TASK TO CARRY OUT: All lines in the records that carry the string "hdecoded" are to be shown.

Saved entries

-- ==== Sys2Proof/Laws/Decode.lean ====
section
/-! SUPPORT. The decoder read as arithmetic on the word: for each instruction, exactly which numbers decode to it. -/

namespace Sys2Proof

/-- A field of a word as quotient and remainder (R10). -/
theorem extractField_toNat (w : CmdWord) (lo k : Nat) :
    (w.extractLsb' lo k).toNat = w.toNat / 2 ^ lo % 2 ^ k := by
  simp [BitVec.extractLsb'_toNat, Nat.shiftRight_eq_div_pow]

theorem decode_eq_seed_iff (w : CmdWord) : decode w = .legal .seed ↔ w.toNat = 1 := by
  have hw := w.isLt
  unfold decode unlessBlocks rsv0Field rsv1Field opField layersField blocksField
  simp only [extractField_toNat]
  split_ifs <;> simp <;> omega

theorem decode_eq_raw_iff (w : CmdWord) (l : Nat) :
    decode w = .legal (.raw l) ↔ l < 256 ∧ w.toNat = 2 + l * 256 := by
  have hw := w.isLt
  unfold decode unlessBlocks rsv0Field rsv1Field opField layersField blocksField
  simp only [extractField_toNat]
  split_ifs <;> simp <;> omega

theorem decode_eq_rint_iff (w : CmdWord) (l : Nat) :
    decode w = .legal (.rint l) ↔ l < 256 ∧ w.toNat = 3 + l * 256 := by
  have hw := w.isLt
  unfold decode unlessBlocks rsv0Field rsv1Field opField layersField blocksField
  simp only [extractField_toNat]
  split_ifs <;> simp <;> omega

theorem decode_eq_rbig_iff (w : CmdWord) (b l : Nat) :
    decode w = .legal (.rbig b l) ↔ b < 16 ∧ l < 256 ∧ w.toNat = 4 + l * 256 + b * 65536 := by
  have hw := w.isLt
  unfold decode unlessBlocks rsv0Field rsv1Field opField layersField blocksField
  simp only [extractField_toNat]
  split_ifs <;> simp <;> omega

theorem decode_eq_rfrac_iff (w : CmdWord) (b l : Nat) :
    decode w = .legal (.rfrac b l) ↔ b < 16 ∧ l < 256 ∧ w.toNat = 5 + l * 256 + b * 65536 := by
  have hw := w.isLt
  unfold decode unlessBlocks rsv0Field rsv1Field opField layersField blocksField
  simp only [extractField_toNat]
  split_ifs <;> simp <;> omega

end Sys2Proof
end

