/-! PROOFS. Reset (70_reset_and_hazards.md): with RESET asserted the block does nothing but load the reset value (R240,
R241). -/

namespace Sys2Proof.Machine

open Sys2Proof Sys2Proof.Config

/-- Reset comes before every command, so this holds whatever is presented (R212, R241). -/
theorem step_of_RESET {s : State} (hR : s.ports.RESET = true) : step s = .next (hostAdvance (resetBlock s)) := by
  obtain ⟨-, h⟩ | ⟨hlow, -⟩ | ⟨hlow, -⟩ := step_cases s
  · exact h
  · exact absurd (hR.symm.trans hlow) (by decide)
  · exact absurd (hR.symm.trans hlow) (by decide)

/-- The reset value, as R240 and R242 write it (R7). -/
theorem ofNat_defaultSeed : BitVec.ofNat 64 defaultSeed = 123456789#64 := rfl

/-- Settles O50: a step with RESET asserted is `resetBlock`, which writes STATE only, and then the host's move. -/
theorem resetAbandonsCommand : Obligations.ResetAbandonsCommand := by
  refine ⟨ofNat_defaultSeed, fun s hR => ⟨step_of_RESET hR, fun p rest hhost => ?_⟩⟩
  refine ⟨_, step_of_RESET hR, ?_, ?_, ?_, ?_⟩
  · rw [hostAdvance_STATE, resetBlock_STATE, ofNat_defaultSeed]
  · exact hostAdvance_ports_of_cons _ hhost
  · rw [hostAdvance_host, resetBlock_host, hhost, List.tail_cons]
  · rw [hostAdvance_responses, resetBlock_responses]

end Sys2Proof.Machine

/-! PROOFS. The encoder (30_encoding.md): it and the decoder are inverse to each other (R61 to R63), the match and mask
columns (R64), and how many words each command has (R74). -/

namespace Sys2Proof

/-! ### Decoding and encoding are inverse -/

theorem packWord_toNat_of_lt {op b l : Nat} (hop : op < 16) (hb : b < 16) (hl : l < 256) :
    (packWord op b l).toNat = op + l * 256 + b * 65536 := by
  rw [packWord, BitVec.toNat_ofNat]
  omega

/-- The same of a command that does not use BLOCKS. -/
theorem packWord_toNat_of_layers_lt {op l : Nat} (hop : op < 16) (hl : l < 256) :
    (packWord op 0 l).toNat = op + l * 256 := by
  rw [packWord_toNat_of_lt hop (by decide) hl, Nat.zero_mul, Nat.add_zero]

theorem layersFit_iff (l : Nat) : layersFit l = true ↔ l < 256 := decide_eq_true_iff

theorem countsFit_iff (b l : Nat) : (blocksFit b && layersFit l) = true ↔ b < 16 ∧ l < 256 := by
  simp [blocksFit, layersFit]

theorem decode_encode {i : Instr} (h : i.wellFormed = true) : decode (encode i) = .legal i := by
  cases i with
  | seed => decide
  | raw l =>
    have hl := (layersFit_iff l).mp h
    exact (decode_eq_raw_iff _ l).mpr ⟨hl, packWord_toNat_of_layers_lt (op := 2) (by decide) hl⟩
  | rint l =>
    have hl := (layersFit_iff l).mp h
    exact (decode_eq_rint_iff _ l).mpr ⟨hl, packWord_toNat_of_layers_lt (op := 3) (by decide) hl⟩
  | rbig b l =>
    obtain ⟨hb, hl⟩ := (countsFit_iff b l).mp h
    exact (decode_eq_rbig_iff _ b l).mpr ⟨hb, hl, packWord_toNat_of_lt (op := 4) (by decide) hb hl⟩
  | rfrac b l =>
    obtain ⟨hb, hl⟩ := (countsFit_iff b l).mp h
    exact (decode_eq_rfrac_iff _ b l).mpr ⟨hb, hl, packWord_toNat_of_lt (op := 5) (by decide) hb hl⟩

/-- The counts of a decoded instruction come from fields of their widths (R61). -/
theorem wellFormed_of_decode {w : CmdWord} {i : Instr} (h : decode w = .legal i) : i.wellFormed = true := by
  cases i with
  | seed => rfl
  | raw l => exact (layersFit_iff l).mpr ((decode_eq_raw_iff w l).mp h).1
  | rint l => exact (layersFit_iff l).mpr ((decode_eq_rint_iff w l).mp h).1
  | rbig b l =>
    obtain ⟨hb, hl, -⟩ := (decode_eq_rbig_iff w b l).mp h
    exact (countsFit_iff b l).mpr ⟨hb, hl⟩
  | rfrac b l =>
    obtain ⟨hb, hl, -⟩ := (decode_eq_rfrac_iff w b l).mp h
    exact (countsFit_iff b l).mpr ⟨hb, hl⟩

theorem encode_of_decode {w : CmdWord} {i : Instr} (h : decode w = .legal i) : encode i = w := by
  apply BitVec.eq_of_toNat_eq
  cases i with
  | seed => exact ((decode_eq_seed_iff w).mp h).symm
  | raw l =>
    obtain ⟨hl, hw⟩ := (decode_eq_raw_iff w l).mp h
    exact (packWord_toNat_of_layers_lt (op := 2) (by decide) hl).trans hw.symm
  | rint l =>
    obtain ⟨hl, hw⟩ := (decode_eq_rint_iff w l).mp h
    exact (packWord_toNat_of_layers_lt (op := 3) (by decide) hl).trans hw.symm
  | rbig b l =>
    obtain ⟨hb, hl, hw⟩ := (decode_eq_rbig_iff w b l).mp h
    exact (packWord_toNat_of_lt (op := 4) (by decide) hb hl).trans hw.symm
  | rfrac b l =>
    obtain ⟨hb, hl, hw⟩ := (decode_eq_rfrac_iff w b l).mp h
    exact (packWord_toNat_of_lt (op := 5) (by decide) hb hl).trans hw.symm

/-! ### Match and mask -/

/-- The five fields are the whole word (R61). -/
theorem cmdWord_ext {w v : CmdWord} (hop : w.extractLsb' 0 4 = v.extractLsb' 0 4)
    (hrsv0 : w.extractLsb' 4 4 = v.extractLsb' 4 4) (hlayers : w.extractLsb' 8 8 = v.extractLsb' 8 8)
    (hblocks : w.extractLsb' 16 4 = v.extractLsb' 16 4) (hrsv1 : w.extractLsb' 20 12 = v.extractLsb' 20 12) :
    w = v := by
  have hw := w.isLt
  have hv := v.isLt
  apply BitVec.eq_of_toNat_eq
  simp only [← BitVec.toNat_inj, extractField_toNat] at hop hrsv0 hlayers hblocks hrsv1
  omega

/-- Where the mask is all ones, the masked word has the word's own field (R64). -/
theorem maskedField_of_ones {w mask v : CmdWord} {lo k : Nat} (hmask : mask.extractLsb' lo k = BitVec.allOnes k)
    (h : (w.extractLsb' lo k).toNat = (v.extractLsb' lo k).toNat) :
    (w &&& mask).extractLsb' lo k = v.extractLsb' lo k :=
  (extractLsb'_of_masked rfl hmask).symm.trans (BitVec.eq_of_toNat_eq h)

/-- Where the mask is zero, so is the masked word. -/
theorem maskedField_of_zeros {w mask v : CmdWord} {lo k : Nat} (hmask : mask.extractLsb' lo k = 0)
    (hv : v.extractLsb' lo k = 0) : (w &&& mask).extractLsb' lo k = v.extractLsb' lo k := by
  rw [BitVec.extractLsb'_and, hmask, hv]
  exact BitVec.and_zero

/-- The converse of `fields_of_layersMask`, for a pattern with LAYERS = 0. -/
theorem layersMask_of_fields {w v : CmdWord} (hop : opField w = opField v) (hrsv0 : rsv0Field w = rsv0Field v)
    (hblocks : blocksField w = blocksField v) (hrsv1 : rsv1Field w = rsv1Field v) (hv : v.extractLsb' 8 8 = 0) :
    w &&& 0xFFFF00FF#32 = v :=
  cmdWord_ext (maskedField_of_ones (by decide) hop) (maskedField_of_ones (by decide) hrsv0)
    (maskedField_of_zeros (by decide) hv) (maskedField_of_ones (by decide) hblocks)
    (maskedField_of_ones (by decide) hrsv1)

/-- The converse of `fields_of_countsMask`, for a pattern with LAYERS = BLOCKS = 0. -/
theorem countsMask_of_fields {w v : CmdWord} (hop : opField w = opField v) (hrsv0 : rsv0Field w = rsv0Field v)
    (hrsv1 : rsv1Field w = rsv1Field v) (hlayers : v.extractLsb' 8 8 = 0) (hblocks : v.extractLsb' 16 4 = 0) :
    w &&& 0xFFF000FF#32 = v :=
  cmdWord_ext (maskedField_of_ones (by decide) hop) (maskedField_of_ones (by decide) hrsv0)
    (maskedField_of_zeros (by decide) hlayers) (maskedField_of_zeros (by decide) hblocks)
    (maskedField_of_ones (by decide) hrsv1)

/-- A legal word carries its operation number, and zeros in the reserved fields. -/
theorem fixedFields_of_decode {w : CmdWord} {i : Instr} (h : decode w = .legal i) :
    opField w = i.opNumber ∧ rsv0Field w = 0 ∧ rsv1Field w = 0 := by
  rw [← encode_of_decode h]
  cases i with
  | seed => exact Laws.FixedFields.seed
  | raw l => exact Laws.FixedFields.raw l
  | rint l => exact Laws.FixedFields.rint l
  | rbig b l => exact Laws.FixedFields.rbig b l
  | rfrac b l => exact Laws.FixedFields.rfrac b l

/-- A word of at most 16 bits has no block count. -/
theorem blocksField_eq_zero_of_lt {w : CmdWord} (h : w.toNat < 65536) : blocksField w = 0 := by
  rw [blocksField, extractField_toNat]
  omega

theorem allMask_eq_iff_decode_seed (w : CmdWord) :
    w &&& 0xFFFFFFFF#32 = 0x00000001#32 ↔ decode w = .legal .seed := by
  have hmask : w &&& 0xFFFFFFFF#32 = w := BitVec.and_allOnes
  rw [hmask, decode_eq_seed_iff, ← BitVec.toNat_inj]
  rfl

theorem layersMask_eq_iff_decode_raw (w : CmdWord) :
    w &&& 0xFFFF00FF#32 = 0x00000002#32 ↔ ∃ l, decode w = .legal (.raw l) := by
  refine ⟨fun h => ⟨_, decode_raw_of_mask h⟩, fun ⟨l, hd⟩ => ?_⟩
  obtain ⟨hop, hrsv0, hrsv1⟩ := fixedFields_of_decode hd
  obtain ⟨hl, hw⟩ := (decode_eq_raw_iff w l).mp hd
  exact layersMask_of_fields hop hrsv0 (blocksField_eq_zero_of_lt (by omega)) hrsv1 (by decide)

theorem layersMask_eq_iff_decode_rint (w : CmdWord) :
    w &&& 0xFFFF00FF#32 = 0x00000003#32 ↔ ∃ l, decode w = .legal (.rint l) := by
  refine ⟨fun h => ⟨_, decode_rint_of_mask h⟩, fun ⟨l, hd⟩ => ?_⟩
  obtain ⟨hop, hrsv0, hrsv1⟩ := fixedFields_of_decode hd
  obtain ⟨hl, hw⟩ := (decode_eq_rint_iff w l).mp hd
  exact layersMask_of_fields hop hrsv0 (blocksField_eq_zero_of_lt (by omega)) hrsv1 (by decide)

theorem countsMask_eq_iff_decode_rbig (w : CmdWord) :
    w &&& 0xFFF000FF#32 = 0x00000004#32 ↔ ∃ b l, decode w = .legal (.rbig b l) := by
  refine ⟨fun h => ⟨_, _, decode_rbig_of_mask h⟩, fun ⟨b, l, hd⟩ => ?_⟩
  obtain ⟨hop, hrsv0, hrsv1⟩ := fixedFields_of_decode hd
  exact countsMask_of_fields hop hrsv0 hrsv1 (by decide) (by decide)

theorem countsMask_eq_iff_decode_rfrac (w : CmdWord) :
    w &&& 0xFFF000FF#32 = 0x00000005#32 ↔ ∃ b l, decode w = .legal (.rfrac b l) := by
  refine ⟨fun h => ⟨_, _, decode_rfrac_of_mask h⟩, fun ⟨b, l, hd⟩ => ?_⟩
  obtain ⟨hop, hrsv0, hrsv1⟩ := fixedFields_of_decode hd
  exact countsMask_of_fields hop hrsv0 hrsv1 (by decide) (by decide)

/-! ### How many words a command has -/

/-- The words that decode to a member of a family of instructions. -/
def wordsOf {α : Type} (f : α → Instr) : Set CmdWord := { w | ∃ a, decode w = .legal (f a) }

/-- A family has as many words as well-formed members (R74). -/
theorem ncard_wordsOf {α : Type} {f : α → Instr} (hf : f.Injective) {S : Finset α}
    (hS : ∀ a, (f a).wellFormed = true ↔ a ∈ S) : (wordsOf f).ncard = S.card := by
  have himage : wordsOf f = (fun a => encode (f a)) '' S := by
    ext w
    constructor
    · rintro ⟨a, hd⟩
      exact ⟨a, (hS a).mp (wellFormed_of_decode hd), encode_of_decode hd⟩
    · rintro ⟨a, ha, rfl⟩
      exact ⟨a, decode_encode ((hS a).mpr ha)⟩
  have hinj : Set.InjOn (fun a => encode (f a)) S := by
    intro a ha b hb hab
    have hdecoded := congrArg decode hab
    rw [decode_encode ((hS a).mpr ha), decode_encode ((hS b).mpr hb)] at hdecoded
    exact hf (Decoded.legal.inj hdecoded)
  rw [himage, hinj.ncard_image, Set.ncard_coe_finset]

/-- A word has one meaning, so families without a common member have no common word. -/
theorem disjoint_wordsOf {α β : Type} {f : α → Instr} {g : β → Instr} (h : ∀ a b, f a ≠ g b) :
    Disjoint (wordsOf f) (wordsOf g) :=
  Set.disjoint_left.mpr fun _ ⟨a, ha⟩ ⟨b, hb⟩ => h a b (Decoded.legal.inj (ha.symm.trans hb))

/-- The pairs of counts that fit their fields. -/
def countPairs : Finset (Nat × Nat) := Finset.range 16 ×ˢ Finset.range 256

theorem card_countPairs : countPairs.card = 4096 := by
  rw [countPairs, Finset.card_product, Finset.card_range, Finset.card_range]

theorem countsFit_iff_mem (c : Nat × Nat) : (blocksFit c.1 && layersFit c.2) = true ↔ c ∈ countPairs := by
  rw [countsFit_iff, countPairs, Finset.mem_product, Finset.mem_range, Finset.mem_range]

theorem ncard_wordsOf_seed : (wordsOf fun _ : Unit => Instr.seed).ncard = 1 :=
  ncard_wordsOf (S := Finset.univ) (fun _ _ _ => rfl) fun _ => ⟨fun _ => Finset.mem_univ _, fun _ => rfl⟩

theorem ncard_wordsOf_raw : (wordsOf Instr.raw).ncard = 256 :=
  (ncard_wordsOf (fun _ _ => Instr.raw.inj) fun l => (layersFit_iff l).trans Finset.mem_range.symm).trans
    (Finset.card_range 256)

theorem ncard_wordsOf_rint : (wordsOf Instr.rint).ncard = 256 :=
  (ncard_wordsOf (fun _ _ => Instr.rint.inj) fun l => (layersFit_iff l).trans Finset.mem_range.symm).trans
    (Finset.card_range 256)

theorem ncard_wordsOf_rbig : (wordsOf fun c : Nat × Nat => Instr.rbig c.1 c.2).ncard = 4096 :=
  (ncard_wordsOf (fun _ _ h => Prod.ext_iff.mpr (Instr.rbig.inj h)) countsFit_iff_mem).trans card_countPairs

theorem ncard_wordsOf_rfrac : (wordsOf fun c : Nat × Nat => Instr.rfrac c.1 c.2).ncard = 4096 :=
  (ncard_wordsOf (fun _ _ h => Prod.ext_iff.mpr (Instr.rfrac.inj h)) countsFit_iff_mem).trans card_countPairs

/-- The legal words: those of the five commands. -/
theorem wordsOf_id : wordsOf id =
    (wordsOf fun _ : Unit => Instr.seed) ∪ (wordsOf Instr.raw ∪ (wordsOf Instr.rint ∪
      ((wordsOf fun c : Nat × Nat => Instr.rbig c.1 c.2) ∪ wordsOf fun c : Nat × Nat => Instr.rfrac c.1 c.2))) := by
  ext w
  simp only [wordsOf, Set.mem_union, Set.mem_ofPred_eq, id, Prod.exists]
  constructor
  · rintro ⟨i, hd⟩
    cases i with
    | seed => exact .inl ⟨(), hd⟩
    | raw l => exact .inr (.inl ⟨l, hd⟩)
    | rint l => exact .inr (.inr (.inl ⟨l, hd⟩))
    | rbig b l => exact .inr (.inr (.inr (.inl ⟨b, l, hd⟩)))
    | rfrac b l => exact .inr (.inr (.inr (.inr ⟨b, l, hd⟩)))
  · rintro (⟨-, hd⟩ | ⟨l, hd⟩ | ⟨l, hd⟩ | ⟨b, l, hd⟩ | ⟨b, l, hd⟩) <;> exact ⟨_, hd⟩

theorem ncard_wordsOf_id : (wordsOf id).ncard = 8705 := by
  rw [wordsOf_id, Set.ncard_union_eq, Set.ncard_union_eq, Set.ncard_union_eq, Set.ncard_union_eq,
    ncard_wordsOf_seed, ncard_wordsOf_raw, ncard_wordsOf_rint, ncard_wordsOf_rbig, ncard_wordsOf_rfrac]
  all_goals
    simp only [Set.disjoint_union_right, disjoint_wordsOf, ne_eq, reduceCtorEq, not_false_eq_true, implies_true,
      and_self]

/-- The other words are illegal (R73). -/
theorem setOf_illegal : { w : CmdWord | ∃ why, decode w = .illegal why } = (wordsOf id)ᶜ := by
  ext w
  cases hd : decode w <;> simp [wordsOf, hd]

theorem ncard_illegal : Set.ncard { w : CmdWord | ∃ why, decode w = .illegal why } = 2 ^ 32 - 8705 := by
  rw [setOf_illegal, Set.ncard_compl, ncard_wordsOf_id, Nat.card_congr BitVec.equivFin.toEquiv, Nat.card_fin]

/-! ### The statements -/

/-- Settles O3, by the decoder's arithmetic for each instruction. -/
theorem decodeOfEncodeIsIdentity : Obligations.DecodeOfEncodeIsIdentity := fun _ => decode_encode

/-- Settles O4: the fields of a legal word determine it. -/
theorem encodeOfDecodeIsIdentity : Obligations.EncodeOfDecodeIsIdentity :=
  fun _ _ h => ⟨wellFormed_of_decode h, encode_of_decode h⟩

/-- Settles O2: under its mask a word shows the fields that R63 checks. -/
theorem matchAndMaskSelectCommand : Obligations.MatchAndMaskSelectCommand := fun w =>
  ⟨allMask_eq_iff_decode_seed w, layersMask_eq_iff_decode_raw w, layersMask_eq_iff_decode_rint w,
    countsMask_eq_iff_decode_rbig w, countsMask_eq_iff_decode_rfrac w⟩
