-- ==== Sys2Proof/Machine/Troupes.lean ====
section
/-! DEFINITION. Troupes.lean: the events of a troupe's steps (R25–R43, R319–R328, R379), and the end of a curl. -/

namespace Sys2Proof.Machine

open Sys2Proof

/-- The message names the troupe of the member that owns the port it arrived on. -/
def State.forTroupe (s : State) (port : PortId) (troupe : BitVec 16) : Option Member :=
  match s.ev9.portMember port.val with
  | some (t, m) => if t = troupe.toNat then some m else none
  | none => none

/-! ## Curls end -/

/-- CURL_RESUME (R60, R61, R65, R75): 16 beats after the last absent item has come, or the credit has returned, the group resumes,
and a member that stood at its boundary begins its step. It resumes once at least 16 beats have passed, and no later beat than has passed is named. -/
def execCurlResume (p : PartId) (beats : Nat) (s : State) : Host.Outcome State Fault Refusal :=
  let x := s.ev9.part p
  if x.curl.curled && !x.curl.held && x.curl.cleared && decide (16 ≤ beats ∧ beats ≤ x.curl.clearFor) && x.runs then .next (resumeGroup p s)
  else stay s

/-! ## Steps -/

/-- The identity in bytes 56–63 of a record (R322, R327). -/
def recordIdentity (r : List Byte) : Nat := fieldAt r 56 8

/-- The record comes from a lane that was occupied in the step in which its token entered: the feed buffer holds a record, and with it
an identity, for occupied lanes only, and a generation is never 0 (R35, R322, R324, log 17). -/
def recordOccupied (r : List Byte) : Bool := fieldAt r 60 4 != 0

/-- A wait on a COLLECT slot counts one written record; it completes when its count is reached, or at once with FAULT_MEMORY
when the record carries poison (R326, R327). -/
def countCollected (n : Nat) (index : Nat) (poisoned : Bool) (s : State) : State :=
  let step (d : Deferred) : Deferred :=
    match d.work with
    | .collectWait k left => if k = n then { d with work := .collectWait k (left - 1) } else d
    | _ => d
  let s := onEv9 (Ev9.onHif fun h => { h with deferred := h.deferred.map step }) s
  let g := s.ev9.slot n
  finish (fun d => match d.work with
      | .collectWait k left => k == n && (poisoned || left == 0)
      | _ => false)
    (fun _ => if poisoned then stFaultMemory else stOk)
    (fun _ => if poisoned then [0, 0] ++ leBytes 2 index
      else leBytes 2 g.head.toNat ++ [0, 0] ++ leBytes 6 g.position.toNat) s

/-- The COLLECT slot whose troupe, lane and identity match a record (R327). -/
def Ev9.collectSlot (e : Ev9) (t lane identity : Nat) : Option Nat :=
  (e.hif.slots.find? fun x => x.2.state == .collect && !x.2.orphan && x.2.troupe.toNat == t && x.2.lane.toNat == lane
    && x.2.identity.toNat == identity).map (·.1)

TASK RESPONSE:
    have hdecoded := congrArg decode hab
    rw [decode_encode ((hS a).mpr ha), decode_encode ((hS b).mpr hb)] at hdecoded
    exact hf (Decoded.legal.inj hdecoded)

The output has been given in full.